Message: #87005
Ольга Княгиня » 10 Mar 2017, 19:35
Keymaster

Therapeutic exercises of Chinese medicine. C. Qingnan

of the schools of Buddhism, Taoism, Confucianism, and worldly means. It has an excellent effect on the physical condition, maintaining health and prolonging life. Below is a description of the exercise.
[one] Поза. The practice posture can be seated (sitting with legs naturally bent, one or both legs crossed), standing or free.
A. Sitting with naturally bent legs ("in Turkish" - approx. per.). Cross your shins, soles pointing out and back, buttocks on the mattress, thighs on your shins. The head, neck and upper body should be straight, buttocks slightly back so that the chest is slightly drawn in. Relax your neck muscles, tilt your head slightly forward, close your eyes a little, lower your arms naturally. Hold the hands together (or place one palm on top of the other), placing them on the thighs in front of the stomach (fig. 12-5).
B. Sitting with one leg crossed. Sit cross-legged, left shin on the right, instep of the left leg firmly on the right thigh, foot facing up. You can sit with your right shin on top of your left, with the instep firmly located on the left thigh, the foot facing up. All subsequent movements are similar to those described in paragraph A (Fig. 12-6).
C. Sitting with both legs crossed. Place the right shin on the left and the left shin on the right, crossing them, both feet pointing up and placed on the thighs. All subsequent movements are the same. described above (Fig. 12-7).
Although sitting in one of the three postures given may cause numbness in the legs, these positions help to achieve a calm inner state. If your legs are stiff, stretch them out or massage them with your hands, and they will return to normal. After этого можно поменять позу и продолжить упражнение.
G. Standing posture. Stand with feet shoulder-width apart, knees slightly bent, chest pulled in, spine straight, head slightly tilted forward, eyes slightly closed, shoulders relaxed, elbows down, forearms slightly bent at the elbows. The thumbs are turned away from the rest, as if you are holding something in front of the lower abdomen (Fig. 12-8). Alternatively, the forearms can be raised and the hands placed in front of the chest as if holding a ball (Figure 12-9).

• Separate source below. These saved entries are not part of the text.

/-- A host read, in BAR4 or BAR0. -/
def Ctl.hostLoad (c : Ctl) (size bar off : Nat) : Ctl :=
  let l := accessWords off size
  if bar = 4 then c.send (.answer (if l.isEmpty then List.replicate size 0 else (l.map (fun o => le 4 (c.componentRead o))).flatten))
  else if l.isEmpty then c.badAccess.send (.answer (List.replicate size 0))
  else
    let r := c.bar0Reads l
    r.2.send (.answer r.1)

/-! ## The I3C sideband (R415 to R417) -/

/-- Does the target answer? Log 37 (DEDUCED). -/
def Ctl.sbAnswers (c : Ctl) : Bool := c.hdUp && c.stage != 0

/-- May the sideband read a BAR0 word? In FAULT only the module status block. -/
def Ctl.sbMayRead (c : Ctl) (off : Nat) : Bool :=
  off % 4 == 0 &&
    (decide (off < 0x1000) || (c.stage != 5 &&
      ((decide (0x50000 ≤ off) && decide (off < 0x51000)) || (decide (0x30000 ≤ off) && decide (off < 0x31000))
        || (decide (0x100000 ≤ off) && decide (off < 0x200000))
        || (decide (0x10000 ≤ off) && decide (off < 0x12000) && c.permits ((off - 0x10000) / 0x100) 2))))

/-- May it write one? -/
def Ctl.sbMayWrite (c : Ctl) (off : Nat) : Bool :=
  off % 4 == 0 && c.stage != 5 && decide (0x10000 ≤ off) && decide (off < 0x12000) && c.permits ((off - 0x10000) / 0x100) 2

/-- A refused access. Log 47 (DEDUCED). -/
def Ctl.denied (c : Ctl) : Ctl := c.bump Fld.sb_SB_DENIED

/-- One word of a private write. -/
def Ctl.sbStore (c : Ctl) (off v : Nat) : Ctl := if c.sbMayWrite off then c.bar0Write .sideband off v else c.denied

/-- The words of a private write, at rising offsets. -/
def Ctl.sbStores (c : Ctl) : Nat → List Nat → Ctl
  | _, [] => c
  | off, w :: t => (c.sbStore off w).sbStores (off + 4) t

/-- PRIVATE_WRITE. Log 47 (DEDUCED). -/
def Ctl.privWrite (c : Ctl) (b : List Nat) : Ctl :=
  ({ c with host := { c.host with sbOffset := fieldAt b 0 4 } }).sbStores (fieldAt b 0 4) (words ((b.length - 4) / 4) (b.drop 4))

/-- One word of a private read. -/
def Ctl.sbLoad (c : Ctl) (off : Nat) : Nat × Ctl := if c.sbMayRead off then c.bar0Read off else (0, c.denied)

/-- The words of a private read. Log 47 (DEDUCED). -/
def Ctl.sbLoads : Nat → Ctl → Nat → List Nat × Ctl
  | 0, c, _ => ([], c)
  | n + 1, c, off =>
    let r := c.sbLoad off
    let q := Ctl.sbLoads n r.2 (off + 4)
    (r.1 :: q.1, q.2)

/-- PRIVATE_READ: words from the offset of the last write. Log 47 (DEDUCED). -/
def Ctl.privRead (c : Ctl) (n : Nat) : Ctl :=
  let r := Ctl.sbLoads n c c.host.sbOffset
  r.2.send (.answer (unwords r.1))

def execPrivateWrite (bytes : List Nat) (s : State) : Host.Outcome State Fault Refusal :=
  if s.m.ctl.sbAnswers then .next (s.onM (·.onCtl (·.privWrite bytes))) else .next s

def execPrivateRead (words : Nat) (s : State) : Host.Outcome State Fault Refusal :=
  if s.m.ctl.sbAnswers then .next (s.onM (·.onCtl (·.privRead words))) else .next s

/-- R417: a common command of the sideband; in FAULT it is refused and counted. Log 47 (DEDUCED). -/
def State.sbCommand (s : State) (ok : Bool) (f : Ctl → Ctl) : Host.Outcome State Fault Refusal :=
  if !s.m.ctl.sbAnswers then .next s
  else if s.m.ctl.stage == 5 then .next (s.onM (·.onCtl Ctl.denied))
  else if ok then .next (s.onM (·.onCtl f)) else .next s

/-- A dynamic address is assigned. -/
def Ctl.assign (c : Ctl) (addr : Nat) : Ctl := (c.wr Fld.sb_SB_STATE_DADDR addr).wr Fld.sb_SB_STATE_DAVALID 1

/-- Has the target a dynamic address? -/
def Ctl.hasAddr (c : Ctl) : Bool := c.on Fld.sb_SB_STATE_DAVALID

/-- ENTDAA: a target with no dynamic address takes the one it is given. -/
def execEntdaa (addr : Nat) (s : State) : Host.Outcome State Fault Refusal := s.sbCommand (!s.m.ctl.hasAddr) (·.assign addr)

/-- SETDASA: the same by the static address 0x4C. -/
def execSetdasa (static addr : Nat) (s : State) : Host.Outcome State Fault Refusal :=
  s.sbCommand (!s.m.ctl.hasAddr && static == 0x4C) (·.assign addr)

/-- RSTDAA: the dynamic address is given up. -/
def execRstdaa (s : State) : Host.Outcome State Fault Refusal :=
  s.sbCommand true (fun c => (c.wr Fld.sb_SB_STATE_DADDR 0).wr Fld.sb_SB_STATE_DAVALID 0)

/-- ENEC: bit 0 of the event byte enables in-band interrupts. -/
def execEnec (events : Nat) (s : State) : Host.Outcome State Fault Refusal :=
  s.sbCommand (bit events 0) (·.wr Fld.sb_SB_STATE_IBI_EN 1)

/-- DISEC. -/
def execDisec (events : Nat) (s : State) : Host.Outcome State Fault Refusal :=
  s.sbCommand (bit events 0) (·.wr Fld.sb_SB_STATE_IBI_EN 0)

/-- GETPID: the provisional identifier, most significant byte first. Log 48 (PRESUMED). -/
def execGetpid (s : State) : Host.Outcome State Fault Refusal :=
  s.sbCommand s.m.ctl.hasAddr (fun c => c.send (.answer (be 6 (c.rd Fld.sb_SB_PID))))

def execGetbcr (s : State) : Host.Outcome State Fault Refusal := s.sbCommand s.m.ctl.hasAddr (·.send (.answer [0x06]))

def execGetdcr (s : State) : Host.Outcome State Fault Refusal := s.sbCommand s.m.ctl.hasAddr (·.send (.answer [0x00]))

/-- GETSTATUS: two bytes, whose bits the spec leaves to I3C. Log 48 (PRESUMED). -/
def Ctl.getStatus (c : Ctl) : Ctl :=
  let r := c.fresh
  r.2.send (.answer (be 2 (r.1 % 2 ^ 16)))

def execGetstatus (s : State) : Host.Outcome State Fault Refusal := s.sbCommand s.m.ctl.hasAddr (·.getStatus)

/-- Log 48 (PRESUMED). -/
def execGetmwl (s : State) : Host.Outcome State Fault Refusal := s.sbCommand s.m.ctl.hasAddr (·.send (.answer (be 2 68)))

/-- Log 48 (PRESUMED). -/
def execGetmrl (s : State) : Host.Outcome State Fault Refusal := s.sbCommand s.m.ctl.hasAddr (·.send (.answer (be 2 64)))

end Sys2Proof.Machine
end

Standing exercises can be done both indoors and outdoors, but the best place will be where it is quiet, calm and fresh air.

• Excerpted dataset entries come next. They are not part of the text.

/-- Step 2: the reruns of the pass groups of a layer and role, each at the head of the queue of its original, in order. Log 112 (DEDUCED). -/
def Ctl.pushReruns (c : Ctl) (die layer role : Nat) : Ctl :=
  let x := c.die die
  let mine := x.doneGroups.filter (fun g => g.1 == layer && g.2.1 == role)
  let c := c.onDie die (fun x => { x with
    falls := x.falls.map (fun f => if f.layer == layer && f.role == role then { f with reruns := f.reruns + mine.length } else f) })
  c.each (dedup (mine.map (·.2.2.1))) (fun c q =>
    let l := (mine.filter (fun g => g.2.2.1 == q)).map (fun g => { g.2.2.2 with rerun := true, epoch := x.epoch })
    c.enqueueSlots die q l true)

/-! ## SAMPLED_AGREE_COMPARE (R175, R176) -/

/-- R176. -/
def sampledTile (step layer j n : Nat) : Bool :=
  let h := (step % 2 ^ 32 * 0x9E3779B9 + layer * 0x85EBCA6B + j * 0xC2B2AE35) % 2 ^ 32
  h / 2 ^ (32 - min n 32) == 0

/-- Is an n-tile of a group to be compared? -/
def Ctl.selects (c : Ctl) (g : GroupRun) (j : Nat) : Bool :=
  bit (c.policy 4) 0 && g.d.recomputable && !g.accFrame && g.d.tb.masterEn && decide (j < g.d.tiles)
    && sampledTile c.job.step g.d.layer j (c.rd Fld.ln_LN_AGREE_SHIFT g.d.die)

/-- The tiles that still have to be compared. Log 113 (DEDUCED). -/
def Ctl.toCompare (c : Ctl) (g : GroupRun) : List Nat :=
  (List.range g.d.tiles).filter (fun j => c.selects g j && !g.compared.contains j)

/-- The group that a comparison runs again: as the tile last ran, with the stationary operand from its master copy and the readout in
FP32 (R168, R175). -/
def PassDesc.wideOf (d : PassDesc) (t : Tensor) : PassDesc :=
  { d with tb := t, blkB := t.scaled, scaleB := if t.scaled then 0 else 0xFF, cvt := { d.cvt with tgt := 0x0E, scaleSrc := 0 }, outx := false }

/-- The n-tiles of the wider group that hold columns of an n-tile of the narrow one: their shapes differ. -/
def PassDesc.wideTiles (w d : PassDesc) (tile : Nat) : List Nat :=
  let lo := tile * d.shape.nc
  let hi := lo + d.tileCols tile
  (List.range w.tiles).filter (fun j => decide (j * w.shape.nc < hi) && decide (lo < (j + 1) * w.shape.nc))

/-- An entry as an FP32 readout gives it; a sum past the window is not finite. -/
def CIn.wide : CIn → Val
  | .val v => fp32Val (fp32Round v)
  | .past n => .inf n

/-! ### A master copy that no format of the array pairs with -/

/-- A stationary element in the master copy. Log 113 (DEDUCED). -/
def Module.masterElem (m : Module) (d : PassDesc) (t : Tensor) (s : Pass) (x : Cell) : Elem :=
  let q := t.at (d.cellCol s x) (d.cellPos s x)
  m.elem d.die t (if t.scaled then .block else .all 0xFF) q.1 q.2

/-- A term of an operation of Table 5-8, exactly. -/
def exactTerm (op : Nat) (a b : Val) : Val :=
  match op with
  | 0 => a.mul b
  | 1 => (a.add b.negate).abs
  | 2 => (a.add b.negate).mul (a.add b.negate)
  | 3 => a.add b
  | 4 => a.add b
  | _ => Val.ofInt (b2n (a.eqv b))

/-- The terms of an output in one pass, with the stationary operand from its master copy; masked elements add nothing (R42). -/
def Module.masterTerms (m : Module) (d : PassDesc) (t : Tensor) (p row nn : Nat) (s : Pass) : List Val :=
  if !m.marked d p s.tile s.chunk then []
  else
    let a := (m.aRow d p row s.chunk).1
    ((List.range (d.probRows + d.spare)).map (fun i =>
      let x : Cell := ⟨p, nn, i⟩
      let e := m.statAt d s x
      let b := m.masterElem d t s x
      if !e.live || b.masked then []
      else match a.at e.k with
        | none => []
        | some y =>
          if y.masked then []
          else exactTerm d.op (elemVal d.ta.fmt y) (elemVal t.fmt b)
            :: (a.side.filter (fun z => z.1 == e.k)).map (fun z => (elemVal 0x09 ⟨z.2, false, y.scale⟩).mul (elemVal t.fmt b)))).flatten

/-- The terms combined as Table 5-8 says. -/
def combineTerms (op : Nat) (l : List Val) : Val :=
  match op with
  | 3 => l.foldl (fun x y => if x.isNan || y.isNan then .nan else if x.lt y then y else x) (Val.ofInt (-(2 ^ 95 : Nat)))
  | 4 => l.foldl (fun x y => if x.isNan || y.isNan then .nan else if y.lt x then y else x) (Val.ofInt ((2 ^ 95 : Nat) - 1))
  | _ => l.foldl Val.add Val.zero
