/-- The run a vector unit begins with. -/
def ChainRun.begin (q : Nat) (d : Desc) (x : ChainDesc) : ChainRun :=
  { queue := q, seq := d.seq, epoch := d.slot.epoch, d := x, started := false, unit := 0, row := 0, grp := 0, base := 0, cur := [],
    held := [], caps := [], vout := [], stat := ⟨0, 0, 0⟩, done := false }

/-- An engine accepts a descriptor. -/
def Ctl.start (c : Ctl) (die q : Nat) (d : Desc) : Ctl :=
  let c := (c.onDie die (fun x => { x with arrivals := x.arrivals.erase (q, d.seq) })).onDesc die q d.seq (fun x => { x with stage := .running })
  match d.work with
  | .pass p =>
    let g := GroupRun.begin q d p
    c.onArr die p.phys (fun a => if a.run.isNone then { a with run := some g } else { a with next := some g })
  | .chain x => c.onVu die x.vu (fun v => { v with run := some (ChainRun.begin q d x) })
  | _ => c

def execEngineStart (die queue seq : Nat) (s : State) : Host.Outcome State Fault Refusal :=
  let c := s.m.ctl
  match c.dieUp die, c.desc die queue seq with
  | true, some d =>
    if d.stage = .start ∧ c.firstFor die queue d = true ∧ c.engineFree die (c.engineOf die queue d) = true then
      .next (s.onM (·.onCtl (·.start die queue d)))
    else .next s
  | _, _ => .next s

/-! ## NOP, DM_COPY -/

def execNop (die queue seq : Nat) (s : State) : Host.Outcome State Fault Refusal :=
  match s.m.ctl.dieUp die, s.m.ctl.desc die queue seq with
  | true, some d =>
    if d.stage = .running ∧ d.raw.getD 0 0 = 0x01 then .next (s.onM (·.onCtl (·.onDesc die queue seq (fun x => { x with work := .over }))))
    else .next s
  | _, _ => .next s

/-- The columns of a row. -/
def Tensor.rowAt (t : Tensor) (r : Nat) : List (Nat × Nat) := (List.range t.cols).map (fun c => (r, c))

/-- The scale entries of a row: distinct addresses, in order. -/
def Tensor.rowScaleAddrs (t : Tensor) (r : Nat) : List Nat := dedup ((List.range t.cols).map (t.scaleAddr r))

/-- What a row of a copy writes: elements and scale bytes. Where the two tensors' blocks differ in size or direction, the scale entries of the
two rows are paired in order, and what is left over on either side stays. Log 84 (DEDUCED). Log 200 (DESIGN CHOICE). -/
def Module.copyOuts (m : Module) (die : Nat) (s t : Tensor) (scales : Bool) (rs rt : Nat) : List Out × List (Nat × Nat) :=
  ((List.range t.cols).map (fun c => ⟨rt, c, m.elemCode die s rs c⟩),
   if scales then (t.rowScaleAddrs rt).zip ((s.rowScaleAddrs rs).map (memByte m.mem)) else [])

/-- R310: the destination lines that a poisoned source line reaches are written poisoned. Log 84 (DEDUCED). -/
def Ctl.copyPoison (c : Ctl) (s t : Tensor) (scales : Bool) (rs rt : Nat) : List Nat :=
  let els := if t.inTb then [] else
    ((List.range t.cols).map (fun k => if c.elemBad s rs k then t.elemLines rt k else [])).flatten
  let sc := if scales then ((t.rowScaleAddrs rt).zip (s.rowScaleAddrs rs)).filterMap (fun (p : Nat × Nat) => if c.lineBad (p.2 / 64) then some (p.1 / 64) else none)
    else []
  dedup (els ++ sc)

/-- One row of a copy. Log 84 (DEDUCED). -/
def Module.copyRow (m : Module) (die q seq : Nat) (s t : Tensor) (scales : Bool) (rs rt : Nat) (next : Work) : Module :=
  let o := m.copyOuts die s t scales rs rt
  match m.ctl.putBlock t o.1 o.2 with
  | some l => m.onCtl (·.cowStall die q seq l)
  | none =>
    let unit := m.ctl.ccUnit die q
    let sn := (m.seenAt die s (.all 0xFF) (s.rowAt rs)).add
      (if scales then m.ctl.seenLines (dedup ((s.rowScaleAddrs rs).map (· / 64))) else Seen.none)
    let bad := m.ctl.copyPoison s t scales rs rt
    let m := (m.put die t o.1).putScales die unit o.2
    m.onCtl (fun c =>
      let c := (c.each bad (fun c l => c.setPoison l true)).saw die unit { sn with code := 0 }
      ((c.took die s rs).wrote die t rt).onDesc die q seq (fun x => { x with work := next }))

/-- DM_COPY: the next row, where the tile buffers allow it (R192). -/
def execDmCopy (die queue seq : Nat) (errs : Errs) (s : State) : Host.Outcome State Fault Refusal :=
  let c := s.m.ctl
  match c.dieUp die, c.desc die queue seq with
  | true, some d =>
    (match d.stage, d.work with
     | .running, .copy a b sc rows a0 b0 r =>
       if decide (r.row < rows) && !d.cowWait.isSome && c.mayRead die a (a0 + r.row) && c.mayWrite die b (b0 + r.row) then
         .next (s.onM (fun m => (m.onCtl (·.memErrs errs)).copyRow die queue seq a b sc (a0 + r.row) (b0 + r.row) (.copy a b sc rows a0 b0 ⟨r.row + 1⟩)))
       else .next s
     | _, _ => .next s)
  | _, _ => .next s

/-- COW_WRITE_RESUME (R306): the line a write waited for has been copied. -/
def execCowWriteResume (die queue seq : Nat) (s : State) : Host.Outcome State Fault Refusal :=
  match s.m.ctl.desc die queue seq with
  | some d => (match d.cowWait with
    | some l => if s.m.ctl.marked l then .next s else .next (s.onM (·.onCtl (·.onDesc die queue seq (fun x => { x with cowWait := none }))))
    | none => .next s)
  | none => .next s

/-! ## DESCRIPTOR_COMPLETE -/

/-- A pass group with its recompute attempts and comparisons done. -/
def Ctl.groupOver (c : Ctl) (x : Desc) (g : GroupRun) : Bool :=
  g.done && (x.recompOf g).tiles.isEmpty && (c.toCompare g).isEmpty

/-- The group leaves its array; the next one runs. -/
def ArraySt.shift (a : ArraySt) : ArraySt := { a with run := a.next, next := none }

/-- What a step remembers of a completed group: for reruns, for the plan, and flagged tiles that are kept. -/
def Ctl.noteGroup (c : Ctl) (die q : Nat) (x : Desc) (g : GroupRun) : Ctl :=
  let d := g.d
  let kept := if d.recomputable || g.accFrame then 0 else g.flagged.length
  let c := { c with job := { c.job with noRecompute := c.job.noRecompute + kept } }
  let c := if d.steered && g.stat.why.any (fun w => !w.2) then c.track die d.layer d.role (fun t => { t with high := true }) else c
  let c := if d.role = 0 || x.slot.rerun then c
    else c.onDie die (fun y => { y with doneGroups := y.doneGroups ++ [(d.layer, d.role, q, x.slot)] })
  match x.recomp with
  | some r => if r.fallback then c.pushReruns die d.layer d.role else c
  | none => c

/-- PASS_DETAIL (Table 17-5). -/
def Ctl.passDetail (c : Ctl) (die : Nat) (g : GroupRun) : Ctl :=
  c.emit die g.d.phys 0x40 4 (le 8 g.firstBeat ++ le 8 g.beats ++ le 4 g.issued ++ le 4 g.stat.skipped)

/-- A pass group completes. -/
def Ctl.completePass (c : Ctl) (die q : Nat) (x : Desc) (p : Nat) (g : GroupRun) : Ctl :=
  let c := ((c.noteGroup die q x g).passDetail die g).onArr die p ArraySt.shift
  c.descDone die q x.seq (if g.accFrame then errFrame else 0) g.stat.word false

/-- A chain completes: its vector register is written, and the unit is free. -/
def Ctl.completeChain (c : Ctl) (die q : Nat) (x : Desc) (r : ChainRun) : Ctl :=
  let c := ((c.putVregs r).onVu die r.d.vu (fun v => { v with run := none })).wr Fld.vu_VU_STATE_BUSY 0 (vuInst die r.d.vu)
  c.descDone die q x.seq 0 r.stat.word false

/-- The effect of completion, where a descriptor's work is done and those before it in its queue have completed (R247). -/
def Ctl.complete (c : Ctl) (die q : Nat) (x : Desc) : Option Ctl :=
  if !c.firstLeft die q x.seq then none
  else if x.stage = .finish then some (c.descDone die q x.seq x.err 0 x.noop)
  else if x.stage != .running then none
  else match x.work with
    | .pass _ => (match c.groupOf die q x.seq with
      | some (p, g) => if c.groupOver x g then some (c.completePass die q x p g) else none
      | none => none)
    | .chain d => (match (c.vu die d.vu).run with
      | some r => if r.done && r.queue == q && r.seq == x.seq then some (c.completeChain die q x r) else none
      | none => none)
    | .copy _ _ _ rows _ _ r => if rows ≤ r.row then some (c.descDone die q x.seq 0 0 false) else none
    | .route r => if r.event = 7 then some (c.descDone die q x.seq 0 (if x.raw.getD 0 0 = 0x32 then 0 else r.word) false) else none
    | .coll _ _ => (c.collDone die q x.seq).map (fun r => (c.collRetire r die).descDone die q x.seq 0 0 false)
    | .over => some (c.descDone die q x.seq 0 0 false)
    | .none => none

def execDescriptorComplete (die queue seq : Nat) (s : State) : Host.Outcome State Fault Refusal :=
  let c := s.m.ctl
  match c.dieUp die, (c.desc die queue seq).bind (c.complete die queue) with
  | true, some c' => .next (s.onM (fun m => { m with ctl := c' }))
  | _, _ => .next s

/-! ## COMPLETION_RECORD (R249, R250, R258) -/

/-- Table 9-6. Log 82 (DEDUCED). -/
def Desc.record (d : Desc) (stopped : Bool) : List Nat :=
  le 4 d.seq ++ le 4 d.slot.desc ++ [d.raw.getD 0 0, d.err, b2n d.noop + 2 * b2n stopped + 4 * b2n d.slot.copy + 8 * b2n d.slot.rerun, 0]
    ++ le 4 d.units ++ le 8 d.status ++ le 4 d.hpWait ++ le 4 d.endStamp

/-- Add to a semaphore; saturation is counted (R250). -/
def Ctl.signal (c : Ctl) (die sem n : Nat) : Ctl :=
  let v := c.rd Fld.que_SEMs_COUNT die sem + n
  if 0xFFFFFFFF < v then (c.wr Fld.que_SEMs_COUNT 0xFFFFFFFF die sem).bump Fld.que_SEM_SAT_CNT_COUNT die else c.wr Fld.que_SEMs_COUNT v die sem

/-- The same, for a queue's core: its unit counter counts too (R265). -/
def Ctl.signalBy (c : Ctl) (die q sem n : Nat) : Ctl :=
  let c := if 0xFFFFFFFF < c.rd Fld.que_SEMs_COUNT die sem + n then c.count die (c.ccUnit die q) 19 else c
  c.signal die sem n

/-- The signal of a record, held while a fallback of its layer and role is in progress (R252). -/
def Ctl.recordSignal (c : Ctl) (die q : Nat) (d : Desc) : Ctl :=
  let h := hdrOf d.raw
  if h.sigCnt = 0 ∨ d.slot.rerun ∨ d.err = errFlushed then c
  else match (c.die die).fall h.layer h.role with
    | some f =>
      if f.sem = h.sigSem ∧ h.role ≠ 0 then
        c.onDie die (fun x => { x with falls := x.falls.map (fun g => if g == f then { g with held := g.held ++ [(q, h.sigCnt)] } else g) })
      else c.signalBy die q h.sigSem h.sigCnt
    | none => c.signalBy die q h.sigSem h.sigCnt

D. Free posture. No specific posture is required here. it зависит от условий, при которых вы занимаетесь цигун.
[2] Breathing methods: static breathing, deep breathing, rhythmic breathing and reverse breathing.
A. Static breathing. This type is also called natural breathing. During qigong practice, breathe naturally. There is no need to alter your normal breathing or to consciously control it in any way. However, it is different from your normal breathing. Breathe with a relaxed body, without following distracting thoughts, with a calm and peaceful mind. it скажется на регуляции дыхания и умственной деятельности. This method is most suitable for the elderly and physically weakened people, as well as those who suffer from pulmonary diseases.

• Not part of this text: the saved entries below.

-- ==== Sys2Proof/Machine/Registers.lean ====
section
/-! DEFINITION. Register accesses that have no command of their own: BAR0 words, and the register space of a control core (R8, R79,
R119, R163, R251, R264, R296, R398). -/

namespace Sys2Proof.Machine

/-! ## A control core's writes -/

/-- A core writes the role formats of a plan entry, or its `FELL_BACK` (R163, R172). Log 50 (DEDUCED). -/
def Plan.coreWrite (p : Plan) (off v : Nat) : Plan :=
  if off = 0 then { p with fmt := [v % 64, v / 2 ^ 8 % 64, v / 2 ^ 16 % 64] }
  else if off = 12 then { p with fellBack := [bit v 0, bit v 1, bit v 2] }
  else p

/-- `LN_CTRL`: `ENABLE`, and a commit or a discard; both bits act as `DISCARD` (R158). -/
def Ctl.lnCtrlWrite (c : Ctl) (d v : Nat) : Ctl :=
  let c := c.wr Fld.ln_LN_CTRL_ENABLE (v % 2) d
  if bit v 2 then c.fenceWrite d false else if bit v 1 then c.fenceWrite d true else c

/-- Lantern block words: the counts that Table 6-2 limits. Log 50 (DEDUCED). -/
def Ctl.lanternWrite (c : Ctl) (d off v : Nat) : Ctl :=
  if off = 0 then c.lnCtrlWrite d v
  else if off = 0x8 then c.wr Fld.ln_LN_LAYERS_COUNT (min (v % 4096) 0x800) d
  else if off = 0x10 then c.wr Fld.ln_LN_AGREE_SHIFT (max 4 (min (v % 32) 16)) d
  else if 0x200000 ≤ off ∧ off < 0x210000 then
    c.onDie d (fun x => { x with plan := x.plan.upd Plan.reset ((off - 0x200000) / 32) (fun p => p.coreWrite (off % 32) v) })
  else c.wrWord .ln d off v

/-- `Q_CTRL`: `STOP_ON_ERROR`; `RESUME` and `FLUSH` act where the queue is stopped (R258). -/
def Ctl.qCtrlWrite (c : Ctl) (mem : List Host.Cell) (d q v : Nat) : Ctl :=
  let c := c.wrWord .que d (0x40 * q) v
  if bit v 4 && c.on Fld.que_Q_CTRL_STOPPED d q then c.flushRing mem d q
  else if bit v 3 then c.wr Fld.que_Q_CTRL_STOPPED 0 d q else c

/-- A word of the queue block (Table 9-14). -/
def Ctl.queWrite (c : Ctl) (mem : List Host.Cell) (d core off v : Nat) : Ctl :=
  if off < 0x1000 then
    match off % 0x40 with
    | 0x00 => c.qCtrlWrite mem d (off / 0x40) v
    | 0x14 => c.freeRecords d (off / 0x40) v
    | _ => c.wrWord .que d off v
  else if 0x2400 ≤ off ∧ off < 0x2800 then c.semAddBy d core ((off - 0x2400) / 4) v
  else c.wrWord .que d off v

/-- A word that a core writes in the blocks of its die: RW words take their bits, WO fields act (R8, Table 0-4). A block with no such
word is unchanged. Log 50 (DEDUCED). -/
def Module.coreStore (m : Module) (d core b inst off v : Nat) : Module :=
  if b = 0x01 then (if off = 0x20 then m.onCtl (·.wr Fld.gen_AMAXnn_VALUE 0 d (v % 64)) else m)
  else if b = 0x03 then m.onCtl (·.lanternWrite d off v)
  else if b = 0x04 then
    (if inst < 16 ∧ 0x1000 ≤ off ∧ off < 0x9000 then m.vregWrite d inst ((off - 0x1000) / 1024) ((off - 0x1000) / 4 % 256) v else m)
  else if b = 0x06 then m.onRead (fun mem c => c.queWrite mem d core off v)
  else m

/-- A word of one of the channels that a core or a peer reaches. -/
def Ctl.chanStore (c : Ctl) (p : Port) (ch off v : Nat) : Ctl := if c.reaches p ch then c.chanWrite p ch off v else c

/-- A word of one of them read; 0 of another. Log 49 (DESIGN CHOICE). -/
def Ctl.chanLoad (c : Ctl) (p : Port) (ch off : Nat) : Ctl :=
  let r := if c.reaches p ch then c.readCap .mb ch off else (0, c)
  r.2.send (.answer (le 4 r.1))

/-- A write of a core: WATCH looks at it afterwards. A channel of the mailboxes is block 0. Log 49 (DESIGN CHOICE). -/
def Module.coreWrite (m : Module) (d core b inst off v : Nat) : Module :=
  let m := if b = 0 then m.onCtl (·.chanStore (.core d core) inst off v) else m.coreStore d core b inst off v
  m.onCtl (·.watch d core b inst off)

/-- REGISTER_WRITE: of the host, `size` bytes of the BAR that `b` names; on the other paths a word. Log 49 (DESIGN CHOICE). -/
def Module.regWrite (m : Module) (p : Port) (size b inst off v : Nat) : Module :=
  match p with
  | .core d core => m.coreWrite d core b inst off v
  | .peer _ => m.onCtl (·.chanStore p inst off v)
  | .host _ => m.onCtl (·.hostStore p size b off v)
  | .sideband => m.onCtl (·.sbStore off v)

/-! ## Reads -/

/-- A core reads a word of its own die's blocks, or of a channel that serves cores. Log 49 (DESIGN CHOICE). -/
def Module.coreRead (m : Module) (d core b inst off : Nat) : Ctl :=
  if b = 0 then m.ctl.chanLoad (.core d core) inst off
  else match tblock b d inst with
    | some t =>
      let r := t.read m off
      r.2.send (.answer (le 4 r.1))
    | none => m.ctl.send (.answer [0, 0, 0, 0])

/-- REGISTER_READ. Log 49 (DESIGN CHOICE). -/
def Module.regRead (m : Module) (p : Port) (size b inst off : Nat) : Ctl :=
  match p with
  | .core d core => m.coreRead d core b inst off
  | .peer _ => m.ctl.chanLoad p inst off
  | .host _ => m.ctl.hostLoad size b off
  | .sideband =>
    let r := m.ctl.sbLoad off
    r.2.send (.answer (le 4 r.1))

/-! ## The commands -/

/-- May a path carry an access? Log 37 (DEDUCED). -/
def Ctl.pathUp (c : Ctl) : Port → Bool
  | .core d core => c.dieUp d && decide (core < 4)
  | .sideband => c.sbAnswers
  | p => c.portUp p

def execRegisterWrite (port : Port) (blk inst : Nat) (a : AccessBytes) (value : Nat) (s : State) : Host.Outcome State Fault Refusal :=
  if s.m.ctl.pathUp port then .next (s.onM (·.regWrite port a.size blk inst a.off (value % 2 ^ (8 * a.size)))) else .next s

def execRegisterRead (port : Port) (blk inst : Nat) (a : AccessBytes) (s : State) : Host.Outcome State Fault Refusal :=
  if s.m.ctl.pathUp port then .next (s.onM (fun m => { m with ctl := m.regRead port a.size blk inst a.off })) else .next s

end Sys2Proof.Machine
end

B. Deep breathing. It is also called deep and long breathing. Your breathing must be deep and long in order to increase the vital capacity of your lungs. On the вдохе грудь и живот раздаются, дыхание при этом тихое, тонкое, ровное, мягкое и медленное. When the brain reaches a state of rest, breathing becomes continuous and constant, it seems that it has stopped, but it is there. This method is most suitable for people suffering from neurosis, constipation or absent-mindedness.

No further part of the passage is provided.